Который раз объезжал князь детинец, но маленький, крепко сбитый, он утёсом возвышался над ровным полем. Слишком высоки были стены, очень крепкими — ворота, глубоким — ров. Конечно, можно взять крепость терпеливой осадой, но терять время Василию не хотелось. Соберётся московский князь с силушкой да и ухнет по братовой рати.

Оставалось единственное — хитрость.

   — Кто в крепости воевода? — спросил Василий Косой у подъехавшего вятского воеводы Ушастого.

   — Князь Оболенский... Вон он, на стене броней сверкает, — ткнул пальцем воевода на одну из башен, на которой, презирая пролетавшие рядом стрелы, стоял ратник в дорогих доспехах. Знатен, видать, золотым блеском слепит глаза. — Отважен. Ни стрел, ни великокняжеского гнева не боится. А если сеча, так в первых рядах. Доводилось мне с ним знаться. Бывало время, когда на пиру за одним столом сидели. В бою храбр, а в речах, что дитя малое, каждый его обмануть сумеет. Доверчив, есть в нём что-то от блаженного. — И по интонации воеводы трудно было понять, чего было больше в его словах — укора или восхищения.

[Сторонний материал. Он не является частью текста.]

/-! ### The receiver (R-1 to R-22) -/

/-- R-1. -/
theorem test_rcvOpen :
    (shows (exec (.rcvOpen [0x66, 0x2E, 0x74, 0x78, 0x74]) s0) fun t => (t.rtx, t.rcv))
      = some ([frame 0 2 5 0x662E7478 0x74000000 0xB151], receiving.rcv) := by decide
/-- R-2, R-3. -/
theorem test_rcvOpen_refused :
    (shows (exec (.rcvOpen [1, 2, 3, 4, 5, 6, 7, 8, 9]) s0) fun t => readReg t .err) = some 0x80000003
      ∧ (shows (exec (.rcvOpen [0x67]) receiving) fun t => readReg t .err) = some 0x80000006 := by decide
/-- R-6, and the FinalData accept of P3. -/
theorem test_rcvRx :
    (shows (exec (.rcvRx df0) receiving) fun t => (t.sink, t.rtx, t.rcv.expected, t.rcv.lastkind))
        = some ([.bytes [0x41, 0x42, 0x43, 0x44, 0x45, 0x46, 0x47, 0x48]], [ack0], 1, 0)
      ∧ (shows (exec (.rcvRx df2) (rcvAt .receiving 2 0 0)) fun t => (t.sink, t.rtx, t.rcv))
        = some ([.bytes [0x51, 0x52, 0x53, 0x54]], [ack2], finalAck.rcv) := by decide
/-- R-4, R-5, R-14, R-20. -/
theorem test_rcvRx_other :
    (shows (exec (.rcvRx (frame 0 0 8 0x41424344 0x45464748 0)) receiving) fun t => (t.rtx, t.sink, t.rcv))
        = some ([ackM1], [], receiving.rcv)
      ∧ (shows (exec (.rcvRx df1) receiving) fun t => (t.rtx, t.rcv)) = some ([ackM1], receiving.rcv)
      ∧ (shows (exec (.rcvRx [7]) finalAckLast) fun t => (t.rtx, t.rcv)) = some ([ack2], finalAckLast.rcv)
      ∧ shows (exec (.rcvRx df2) received) id = some received := by decide
/-- R-16. -/
theorem test_rcvRxerr : shows (exec .rcvRxerr receiving) id = some receiving := by decide
/-- R-12, R-13. -/
theorem test_rcvTick :
    (shows (exec .rcvTick finalAck) fun t => (t.rcv, t.sink)) = some (finalAckLast.rcv, [])
      ∧ (shows (exec .rcvTick finalAckLast) fun t => (t.rcv, t.sink)) = some (received.rcv, [.close]) := by decide
/-- R-15. -/
theorem test_rcvTick_ignored : shows (exec .rcvTick receiving) id = some receiving := by decide
/-- R-17, R-18. -/
theorem test_rcvTxerr :
    (shows (exec .rcvTxerr (rcvAt .receiving 2 0 0)) fun t => (readReg t .rstate, t.rcv.expected)) = some (0x104, 2)
      ∧ (shows (exec .rcvTxerr s0) fun t => readReg t .err) = some 0x80000006 := by decide
/-- R-19. -/
theorem test_rcvAbort :
    (shows (exec .rcvAbort finalAckLast) fun t => (t.rcv, t.sink)) = some (s0.rcv, []) := by decide

/-! ### The step -/

/-- G-2: NOP with IMM16 = 1. -/
theorem test_step_reserved :
    (shows (step { s0 with port := [0x00000001, 0x85000000] }) fun t => (readReg t .err, t.port))
      = some (0x80000002, [0x85000000]) := by decide
/-- R241: the reset input, between commands. -/
theorem test_step_resetInput :
    shows (step { running with resetIn := true, port := [7] }) id = some { s0 with port := [7] } := by decide
/-- SRC after reset is in its canonical form. -/
theorem test_reset_memory_wf : Memory.wf State.reset.snd.src := by decide

/-! ### Witnesses: states and operands that meet the statements' hypotheses -/

/-- A state with the receiver of `s0`, or the sender of `s0`, meets the invariant when its own engine does. -/
theorem inv_snd {s : State} (h : s = { s0 with snd := s.snd }) (hc : s.snd.ConfigInv p8) (hw : s.snd.WindowInv)
    (ht : s.snd.TimerInv) (hs : s.snd.SessionInv) (hm : s.snd.SourceInv p8) : s.Inv := by
  rw [h]
  exact ⟨(by decide : p8.Legal), (by decide : ErrReg.clear.Inv), hc, hw, ht, hs, hm,
    ⟨(by decide : 1 ≤ s0.rcv.twdur.toNat), (by decide : s0.rcv.expected = 0 ∧ s0.rcv.lastkind = 0xFF ∧ s0.rcv.twcnt = 0)⟩⟩

theorem inv_rcv {s : State} (h : s = { s0 with rcv := s.rcv }) (hr : s.rcv.Inv) : s.Inv := by
  rw [h]
  exact ⟨(by decide : p8.Legal), (by decide : ErrReg.clear.Inv), (by decide : s0.snd.ConfigInv p8),
    (by decide : s0.snd.WindowInv), (by decide : s0.snd.TimerInv), (by decide : s0.snd.Unprepared ∧ s0.snd.srclen = 0),
    (by decide : s0.snd.SourceInv p8), hr⟩

theorem inv_s0 : s0.Inv := inv_rcv rfl ⟨by decide, (by decide : s0.rcv.expected = 0 ∧ s0.rcv.lastkind = 0xFF ∧ s0.rcv.twcnt = 0)⟩
theorem inv_loading : loading.Inv :=
  inv_snd rfl (by decide) (by decide) (by decide) (by decide : loading.snd.Unprepared) (by decide)
/-- LOADING with no bytes yet: an SND_SRC of an empty string has been performed (R142). -/
theorem inv_loadingEmpty : (sndAt .loading 1 0 0 0 0 false 0).Inv :=
  inv_snd rfl (by decide) (by decide) (by decide) (by decide : (sndAt .loading 1 0 0 0 0 false 0).snd.Unprepared) (by decide)
theorem inv_ready : ready.Inv :=
  inv_snd rfl (by decide) (by decide) (by decide)
    (by decide : ready.snd.base = 0 ∧ ready.snd.next = 0 ∧ ready.snd.Prepared) (by decide)
theorem inv_run {w b e : Word} {c : Word} (hc : (sndAt .run w b e 3 20 true c).snd.ConfigInv p8)
    (hw : (sndAt .run w b e 3 20 true c).snd.WindowInv) (ht : (sndAt .run w b e 3 20 true c).snd.TimerInv)
    (hs : b.toNat < e.toNat ∧ (sndAt .run w b e 3 20 true c).snd.Prepared
      ∧ e.toNat = fillLimit (sndAt .run w b e 3 20 true c).snd)
    (hm : (sndAt .run w b e 3 20 true c).snd.SourceInv p8) : (sndAt .run w b e 3 20 true c).Inv :=
  inv_snd rfl hc hw ht hs hm
theorem inv_running : running.Inv := inv_run (by decide) (by decide) (by decide) (by decide) (by decide)
theorem inv_runningLast : runningLast.Inv := inv_run (by decide) (by decide) (by decide) (by decide) (by decide)
theorem inv_done : done.Inv :=
  inv_snd rfl (by decide) (by decide) (by decide)
    (by decide : done.snd.base = done.snd.numpkt ∧ done.snd.next = done.snd.numpkt ∧ 1 ≤ done.snd.numpkt.toNat) (by decide)
theorem inv_failed : failed.Inv :=
  inv_snd rfl (by decide) (by decide) (by decide)
    (by decide : failed.snd.base.toNat < failed.snd.next.toNat ∧ failed.snd.Prepared) (by decide)
theorem inv_receiving : receiving.Inv :=
  inv_rcv rfl ⟨by decide, (by decide : (receiving.rcv.lastkind = 0 ∨ receiving.rcv.lastkind = 0xFF) ∧ receiving.rcv.twcnt = 0)⟩
theorem inv_finalAck : finalAck.Inv :=
  inv_rcv rfl ⟨by decide, (by decide : finalAck.rcv.lastkind = 1 ∧ finalAck.rcv.twcnt.toNat < finalAck.rcv.twdur.toNat)⟩
theorem inv_finalAckLast : finalAckLast.Inv :=
  inv_rcv rfl ⟨by decide, (by decide : finalAckLast.rcv.lastkind = 1 ∧ finalAckLast.rcv.twcnt.toNat < finalAckLast.rcv.twdur.toNat)⟩
theorem inv_received : received.Inv := inv_rcv rfl ⟨by decide, (by decide : received.rcv.lastkind = 1)⟩

/-- A frame of the vectors is valid by the statements' own FrameValid. -/
theorem valid {f : Bytes} (h : f.length = 22 ∧ (0 ≤ lenNum f ∧ lenNum f ≤ 8) ∧ kindNum f ≤ 3
    ∧ num16 f 20 = ckNum (coverOf f)) : FrameValid p8 f := h

theorem invalid {f : Bytes} (h : ¬ (f.length = 22 ∧ (0 ≤ lenNum f ∧ lenNum f ≤ 8) ∧ kindNum f ≤ 3
    ∧ num16 f 20 = ckNum (coverOf f))) : ¬ FrameValid p8 f := h

theorem witness_DecodeOfEncode :
    (Instr.sndSrc [1, 2, 3, 4, 5]).wellFormed = true ∧ (Instr.rcvRx (List.replicate 65535 0)).wellFormed = true :=
  ⟨by decide, (dataFits_replicate 65535).trans (by decide)⟩

theorem witness_AcceptedWordsAreTheEncoding :
    decode [0x03000010, 2, 7] = .instr (.wrreg 0x10 2) [7]
      ∧ decode [0x42000003, 0x484941FF, 7] = .instr (.ckAddb [0x48, 0x49, 0x41]) [7] := by decide

/-- The ends of every range, and their neighbours outside. -/
theorem witness_IllegalOpcodesAreRejected :
    ([0x04000000, 0x3F000000, 0x47000000, 0x7F000000, 0x88000000, 0xBF000000, 0xC6000000, 0xFF000000].map
        fun w : Word => decode [w, 7]) = List.replicate 8 (.rejected .illegalOpcode [7])
      ∧ ([0x03000000, 0x40000000, 0x46000000, 0x80000000, 0x87000000, 0xC0000000, 0xC5000000].map
        fun w : Word => decide (decode [w, 7] = .rejected .illegalOpcode [7])) = List.replicate 7 false := by decide

/-- One witness for each clause: RSV, IMM16 of a NONE form, IMM16[15:8] of a REG form, each at its lowest bit. -/
theorem witness_ReservedFieldsAreRejected :
    ((0x42010001 : Word).toNat / 2 ^ 24 = Opc.ckAddb.code.toNat
        ∧ ([7] : List Word).length = Opc.ckAddb.dataWords (immField 0x42010001)
        ∧ (0x42010001 : Word).toNat / 2 ^ 16 % 2 ^ 8 ≠ 0)
      ∧ ((0x85000001 : Word).toNat / 2 ^ 24 = Opc.sndTick.code.toNat ∧ Opc.sndTick.form = .none
        ∧ ([] : List Word).length = Opc.sndTick.dataWords (immField 0x85000001)
        ∧ (0x85000001 : Word).toNat % 2 ^ 16 ≠ 0)
      ∧ ((0x03000110 : Word).toNat / 2 ^ 24 = Opc.wrreg.code.toNat ∧ Opc.wrreg.form = .reg
        ∧ ([7] : List Word).length = Opc.wrreg.dataWords (immField 0x03000110)
        ∧ (0x03000110 : Word).toNat / 2 ^ 8 % 2 ^ 8 ≠ 0) := by decide

theorem witness_StepPerformsTheDecodedCommand :
    { running with port := [0x85000000, 7] }.resetIn = false ∧ decode [0x85000000, 7] = .instr .sndTick [7] := by decide

theorem witness_IncompleteCommandsWait :
    s0.resetIn = false ∧ s0.port = []
      ∧ ([0x80000005, 0x48454C4C] : List Word).length < commandLength 0x80000005 := by decide

theorem witness_IllegalOpcodeStepSetsErrOnly :
    { running with port := [0x04010000, 7] }.resetIn = false ∧ 0x04 ≤ (0x04010000 : Word).toNat / 2 ^ 24
      ∧ (0x04010000 : Word).toNat / 2 ^ 24 ≤ 0x3F := by decide

/-- RDREG, which answers, and a command with a data phase, which is consumed. -/
theorem witness_ReservedFieldStepSetsErrOnly :
    ({ running with port := [0x02000113, 7] }.port = 0x02000113 :: ([] ++ [7]) ∧ Opc.rdreg.form = .reg
        ∧ (0x02000113 : Word).toNat / 2 ^ 24 = Opc.rdreg.code.toNat
        ∧ ([] : List Word).length = Opc.rdreg.dataWords (immField 0x02000113)
        ∧ (0x02000113 : Word).toNat / 2 ^ 8 % 2 ^ 8 ≠ 0)
      ∧ ({ running with port := [0x42010001, 6, 7] }.port = 0x42010001 :: ([6] ++ [7])
        ∧ (0x42010001 : Word).toNat / 2 ^ 24 = Opc.ckAddb.code.toNat
        ∧ ([6] : List Word).length = Opc.ckAddb.dataWords (immField 0x42010001)
        ∧ (0x42010001 : Word).toNat / 2 ^ 16 % 2 ^ 8 ≠ 0) := by decide

theorem witness_ResetInputActsAsResetCommand : { running with resetIn := true }.resetIn = true := rfl

/-- Both states the write windows allow, and the ends of the legal values. -/
theorem witness_WrregWritesTheRegister :
    (sndOpen s0 ∧ sndOpen done ∧ Spec.rcvOpen s0 ∧ Spec.rcvOpen received)
      ∧ (1 ≤ (1#32).toNat ∧ (0x7FFFFFFF#32).toNat ≤ 0x7FFFFFFF) ∧ (0xFFFFFFFF#32).toNat ≠ 0
      ∧ (8#32).toNat ≤ s0.params.n.toNat :=
  ⟨⟨.inl rfl, .inr rfl, .inl rfl, .inr rfl⟩, by decide, by decide, by decide⟩

/-- A refusal of each kind of condition, and a command no cause applies to. -/
theorem witness_RefusalsFollowThePriorityTable :
    refusalCauses (.wrreg 0x13 3) s0 = [5] ∧ refusalCauses (.wrreg 0x10 0) running = [6, 7]
      ∧ refusalCauses (.sndSrc []) s0 = [] := by
  refine ⟨?_, ?_, ?_⟩
  · simp [refusalCauses, readOnlyNumbers, writableNumbers]
  · simp [refusalCauses, readOnlyNumbers, writableNumbers, sndOpen, running, sndAt]
  · simp [refusalCauses, s0, State.resetWith, Sender.reset]

theorem witness_CkAddbSplitsAtEvenOffsets : ([0x48, 0x49] : Bytes).length % 2 = 0 := by decide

   — Блаженный, говоришь, дитя малое. А это мы сейчас проверим. Пошли в детинец посланца, и пусть от моего имени скажет: если сдадутся на мою милость, никого не трону, а ещё и награжу. Если будут сопротивляться дальше — перебью всех до одного, а крепость спалю! И пусть не рассчитывает на помощь московского князя, до него далеко. Если согласны крепость отворить, пусть протрубят, а на башне белое знамя вывесят и ворота пусть распахнут поширше, чтобы я войти смог.

вернуться

40

Наряд — старинная артиллерия.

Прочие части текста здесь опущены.